I will have a small pension from previous job.
Plus I am buying in NI years (voluntary contribs, not currently working). These are very cheap for what you get back.
And I have a small personal pension going. This was especially attractive because for me as a low earner the govt. adds in money I didn't even have to earn!
We have paid off our debts and mortgage already, we have "enough" in cash savings and do occasional investments in unit trusts.
We already have so much of our wealth tied up in our house, I wouldn't want all our pension dependent on one type of investment (property), so personally wouldn't choose Buy-to-Let as a pension scheme.

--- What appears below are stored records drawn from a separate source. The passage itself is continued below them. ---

/-- An operation completes; what its data was found to be when read is then delivered (R219, R344); a redundant pair's other
member receives the same result (R350). -/
def State.complete (s : State) (gid wid pid : Nat) : State :=
  match s.warp? gid wid with
  | none => s
  | some w =>
    match w.pend? pid with
    | none => s
    | some q =>
      let s1 := s.modWarp gid wid (·.complete q)
      let s2 := match q.twin with
        | some (g2, p2) =>
          match s1.warp? g2 wid with
          | some w2 =>
            match w2.pend? p2 with
            | some q2 => s1.modWarp g2 wid (·.complete { q with id := q2.id, flag := q2.flag })
            | none => s1
          | none => s1
        | none => s1
      let strict := ((s.group? gid).map fun g => s.gflag g Task.strict).getD false
      let s3 := match q.dead with
        | some a => if strict then s2.defer gid wid pid q.lanes { cause := 0x1B, tval := a } none else s2
        | none => s2
      match q.bad with
      | some a => s3.consumed gid wid pid q.lanes a (q.offs || q.hold.isSome)
      | none => s3

/-- Some field of an operation of a warp changed. -/
def State.modPend (s : State) (gid wid pid : Nat) (f : Pend → Pend) : State :=
  s.modWarp gid wid fun w => { w with pend := w.pend.map fun q => if q.id = pid then f q else q }

/-! ## Issue of an instruction -/

/-- The trap that an instruction takes before it has any effect: the run's 25th instruction (R17), an encoding (R41), a register
that deterministic mode does not let it use (R23, R196). -/
def preTrap (i : Instr) (ck : Ck) (c : Issuer) : Option TrapInfo :=
  if 24 ≤ c.split.run.count then some (c.precise 0x03 c.split.run.start.toNat)
  else match lowest (ckCommon i c ++ ck) with
    | some r => some (illegal i c r)
    | none => if c.task.determ && (!tagsOk i c || readsPending i c) then some (c.precise 0x0D 0) else none

/-! Redundant pairs (R348 to R350). -/

/-- The scope code of a release at .die or wider (R151, R154). -/
def wideRelease (order scope : BitVec 3) : Bool := 2 ≤ order.toNat && 3 ≤ scope.toNat

/-- An atomic that is a commit point of a redundant pair: a returning one on mem or yard, or a wide release (R151, R350). -/
def atomCommits (f : AFmt) : Bool := (2 ≤ f.space.toNat && !dNowb f.dst) || wideRelease f.order f.scope

/-- The commit points of a redundant pair whose effect is performed once, from the leader's copy (R347, R350). -/
def onceOnly : Instr → Bool
  | .atomAdd f | .atomUmin f | .atomUmax f | .atomSmin f | .atomSmax f | .atomAnd f | .atomOr f | .atomXor f | .atomExch f
  | .atomCas f | .atomFadd f | .atomFmin f | .atomFmax f | .atomLd f | .atomSt f => atomCommits f
  | .fence f => wideRelease f.order f.scope
  | .spawn _ | .publish _ | .mbxsend _ | .mbxrecv _ | .evput _ | .evget _ => true
  | .cpy f => bitsOf f.func.toNat 3 2 = 2
  | .gather f => bitsOf f.func.toNat 3 2 = 2
  | _ => false

/-- The commit points of a redundant pair: those, and the commands with a mem source (R248, R347). -/
def commitPoint (i : Instr) : Bool :=
  onceOnly i ||
  (match i with
    | .cpy f => 2 ≤ bitsOf f.func.toNat 1 0
    | .gather _ => true
    | .tmov f => f.space = 3
    | _ => false)

/-- The operands of a commit point's own instruction: its opcode and the values of the registers and latches it reads (R349). -/
def operandsOf (i : Instr) (c : Issuer) : List Nat :=
  let u := (c.profile i).uses
  let lanes : (Nat → Word) → List Nat := fun f => (bitsSet c.split.exm).map fun l => (f l).toNat
  (c.profile i).head.op :: ((u.vr ++ u.blk).flatMap fun r => lanes (c.env.vec r)) ++ (u.lr.flatMap fun j => lanes (c.env.latch j)) ++
    (u.sr.map fun r => (c.env.sca r).toNat) ++ u.pr.map fun k => (fget 0 k c.env.preds &&& c.split.exm).toNat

And otherwise I will work until I'm 75, and rely on DH's pension (company sponsored, but not a final salary scheme) where I have to. Willingness to work until 75 was the biggest factor in all the scenarios I tried to work thru on a spreadsheet.

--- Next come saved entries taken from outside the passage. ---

/-! ## Barriers (R155, R156) -/

def ckBar (e : Env) (barCount : Nat) (f : AFmt) (post : Bool) : Ck :=
  ckSync f false (f.size = 1) true true true post ++ ckNoDst f ++
  (if f.size = 1 then ckS1 e f.opb else []) ++
  ([(f.space != 0, 2), (f.scope != 1 && f.scope != 2, 2), (2 ≤ f.size.toNat, 2),
    (f.scope = 1 && barCount ≤ f.ident.toNat, 3), (63 < f.ident.toNat, 3), (f.scope = 2 && 7 < f.ident.toNat, 3)] : Ck)

/-- The lanes of a warp's splits (R156). -/
def Warp.liveLanes (w : Warp) : Mask := w.splits.foldl (fun m p => m ||| p.2.held) 0

/-- The lanes of a warp that have issued an arrival on a barrier. -/
def Barrier.lanesOf (b : Barrier) (gid wid : Nat) : Mask :=
  b.splits.foldl (fun m a => if a.gid = gid && a.wid = wid then m ||| a.lanes else m) 0

/-- Every split of a warp has issued an arrival (R156). -/
def warpThere (b : Barrier) (gid : Nat) (p : Nat × Warp) : Bool :=
  let m := b.lanesOf gid p.1
  m != 0 && p.2.liveLanes &&& ~~~ m = 0

/-- The unretired warps of a group. -/
def State.liveWarps (s : State) (gid : Nat) : List (Nat × Warp) := (s.warpsOf gid).filter fun p => !p.2.retired

/-- The members of a barrier that have newly arrived: warps of the group, or groups of the crew (R155, R156). -/
def State.newArrivals (s : State) (crew : Bool) (uid : Nat) (b : Barrier) : List Arrival :=
  if crew then
    match flook uid s.crews with
    | none => []
    | some k => k.groups.filterMap fun gid =>
      match s.group? gid with
      | some g =>
        let ws := s.liveWarps gid
        if !b.arrived.any (·.gid = gid) && ws.any (fun p => b.lanesOf gid p.1 != 0) &&
            ws.all (fun p => p.2.liveLanes &&& ~~~ b.lanesOf gid p.1 = 0)
        then some ⟨gid, 0, 0, g.relCount⟩ else none
      | none => none
  else
    (s.liveWarps uid).filterMap fun p =>
      if !b.arrived.any (·.wid = p.1) && warpThere b uid p then some ⟨uid, p.1, 0, p.2.relCount⟩ else none

def State.barrier (s : State) (crew : Bool) (uid bar : Nat) : Barrier :=
  if crew then (((flook uid s.crews).bind fun k => flook bar k.bars)).getD {}
  else (((s.group? uid).bind fun g => flook bar g.bars)).getD {}
def State.setBarrier (s : State) (crew : Bool) (uid bar : Nat) (b : Barrier) : State :=
  if crew then s.modCrew uid fun k => { k with bars := fput bar b k.bars }
  else s.modGroup uid fun g => { g with bars := fput bar b g.bars }

/-- A barrier takes note of the members that have arrived. -/
def State.settle (s : State) (crew : Bool) (uid bar : Nat) : State :=
  let b := s.barrier crew uid bar
  match s.newArrivals crew uid b with
  | [] => s
  | l => s.setBarrier crew uid bar { b with arrived := b.arrived ++ l }

/-- Every barrier of a group and of its crew, when a split of the group has parked or exited. -/
def State.settleAll (s : State) (gid : Nat) : State :=
  match s.group? gid with
  | none => s
  | some g =>
    let s1 := g.bars.foldl (fun s p => s.settle false gid p.1) s
    (((flook g.crew s.crews).map (·.bars)).getD []).foldl (fun s p => s.settle true g.crew p.1) s1

/-- An arrival of a split: a release at the barrier's scope; the phase's first arrival gives the count (R155). -/
def arrive (c : Issuer) (f : AFmt) (s : State) : State :=
  let crew := f.scope = 2
  let uid := if crew then c.grp.crew else c.ref.gid
  let s1 := releaseBy c (some f.scope.toNat) s
  let b := s1.barrier crew uid f.ident.toNat
  let count := if f.size = 1 then (c.env.ssrc f.opb).toNat else 0
  let b1 := { b with govern := some (b.govern.getD count), splits := b.splits ++ [⟨c.ref.gid, c.ref.wid, c.split.held, 0⟩] }
  ((if crew then s1 else s1.noteArrival c (false, f.ident.toNat, b.phase)).setBarrier crew uid f.ident.toNat b1).settle crew uid f.ident.toNat

def barsyncEff (f : AFmt) (c : Issuer) (s : State) : Except TrapInfo State :=
  .ok ((arrive c f s).addPend c (.barsync f) { id := 0, kind := .barrier (f.scope = 2) f.ident.toNat, ent := 0, lanes := 0 })

def execBarsync (f : AFmt) (s : State) : Host.Outcome State Fault Refusal :=
  issue (.barsync f) (fun c => ckBar c.env c.grp.barCount f true) (barsyncEff f) s

def execBararv (f : AFmt) (s : State) : Host.Outcome State Fault Refusal :=
  issue (.bararv f) (fun c => ckBar c.env c.grp.barCount f false) (fun c t => .ok ((arrive c f t).later c (.bararv f) 1 [])) s

/-! ## Phase barrier words (R157, R158) -/

/-- The word after an update: the reserved bits are zero, and it flips when pending and bytes are zero (R158). -/
def pbSettle (w : Nat) : Nat :=
  let v := bitsOf w 63 63 * 2 ^ 63 + w % 2 ^ 48
  if bitsOf v 39 32 = 0 && v % 2 ^ 32 = 0 then
    (1 - bitsOf v 63 63) * 2 ^ 63 + bitsOf v 47 40 * 2 ^ 40 + bitsOf v 47 40 * 2 ^ 32
  else v

/-- bytes := bytes + n, mod 2^32. -/
def pbAdd (w n : Nat) : Nat := w / 2 ^ 32 * 2 ^ 32 + (w % 2 ^ 32 + n) % 2 ^ 32
/-- pending := pending − 1; a pending of zero stays zero. -/
def pbArrive (w : Nat) : Nat := if bitsOf w 39 32 = 0 then w else w - 2 ^ 32

/-- The word updated at the bench bank, with who arrived or counted bytes in its phase (R158, R235). -/
def State.pbUpdate (s : State) (gid wid cnt key : Nat) (f : Nat → Nat) (arrival : Option SyncEntry) : State :=
  match s.group? gid with
  | none => s
  | some g =>
    let old := rdNat s.mem key 8
    let new := pbSettle (f old)
    let who := (flook key g.pbOpen).getD [] ++ (match arrival with
      | some e => [e]
      | none => [])
    let flipped := bitsOf old 63 63 != bitsOf new 63 63
    let s1 := s.modGroup gid fun g =>
      if flipped then { g with pbDone := fput key who g.pbDone, pbOpen := fdel key g.pbOpen } else { g with pbOpen := fput key who g.pbOpen }
    s1.store g.core key (natBytes 8 new) (s1.stampFor gid wid cnt key)

def ckPb (e : Env) (f : AFmt) (post : Bool) : Ck :=
  ckSync f true true false false false post ++ ckS1 e f.addr ++ ckS1 e f.opb ++
  ([(f.space != 0 && f.space.toNat < 5, 2)] : Ck)

/-- The key of the word, or the trap of its address (R139, R157). -/
def pbKey (c : Issuer) (f : AFmt) : Except TrapInfo Nat :=
  let a := (c.env.ssrc f.addr).toNat
  if a % 8 != 0 then .error (c.precise 0x0A a)
  else if c.grp.benchSize < a + 8 then .error (c.precise 0x09 a)
  else .ok (benchKey c.grp.core (c.grp.benchBase + a))

def pbinitEff (f : AFmt) (c : Issuer) (s : State) : Except TrapInfo State :=
  match pbKey c f with
  | .error t => .error t
  | .ok key =>
    let n := max 1 ((c.env.ssrc f.opb).toNat % 256)
    let s1 := s.modGroup c.ref.gid fun g => { g with pbOpen := fdel key g.pbOpen, pbDone := fdel key g.pbDone }
    .ok ((s1.pbUpdate c.ref.gid c.ref.wid (cntOf c.warp c.grp) key (fun _ => n * 2 ^ 40 + n * 2 ^ 32) none).later c (.pbinit f) 8 [])

def execPbinit (f : AFmt) (s : State) : Host.Outcome State Fault Refusal :=
  issue (.pbinit f) (fun c => ckPb c.env f false ++ ckNoDst f) (pbinitEff f) s

/-- The phase goes to a register: of a poisoned word it is zero, and the word is consumed (R158, R344; log 148). -/
def pbarvEff (f : AFmt) (c : Issuer) (s : State) : Except TrapInfo State :=
  match pbKey c f with
  | .error t => .error t
  | .ok key =>
    let s1 := releaseBy c (some 1) (s.correct key 8)
    let w := (s1.warp? c.ref.gid c.ref.wid).getD c.warp
    let f0 := s1.found key (c.env.ssrc f.addr).toNat 8
    let old := bytesNat f0.bytes
    let s2 := (s1.noteArrival c (true, key, bitsOf old 63 63)).pbUpdate c.ref.gid c.ref.wid (cntOf w ((s1.group? c.ref.gid).getD c.grp)) key
      (fun v => pbAdd (pbArrive v) (c.env.ssrc f.opb).toNat) (some ⟨true, c.ref.wid, w.relCount⟩)
    .ok ((s2.later c (.pbarv f) 8 [.sca (dIdx f.dst) (BitVec.ofNat 32 (bitsOf old 63 63))]).modPend c.ref.gid c.ref.wid s2.fresh fun q =>
      { q with bad := f0.bad.map (BitVec.ofNat 64), offs := true })

def execPbarv (f : AFmt) (s : State) : Host.Outcome State Fault Refusal :=
  issue (.pbarv f) (fun c => ckPb c.env f true ++ ckWb f.dst ++ ckSd f.dst 1 1) (pbarvEff f) s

Over the age of 65 the tax-free allowance on income goes up (goes up again after 75). Assuming all conditions continue the same until I retire, and that I live as long as I expect to, I should get a bit more income from the personal pension than I will from DIY pension planning (e.g., in the shares ISA). But the shares ISA income will be tax-free, and the various pensions/NI income will be low enough to attract little tax.
It's really complicated planning all this, I don't know if my strategy is best, I think I can live with it, though.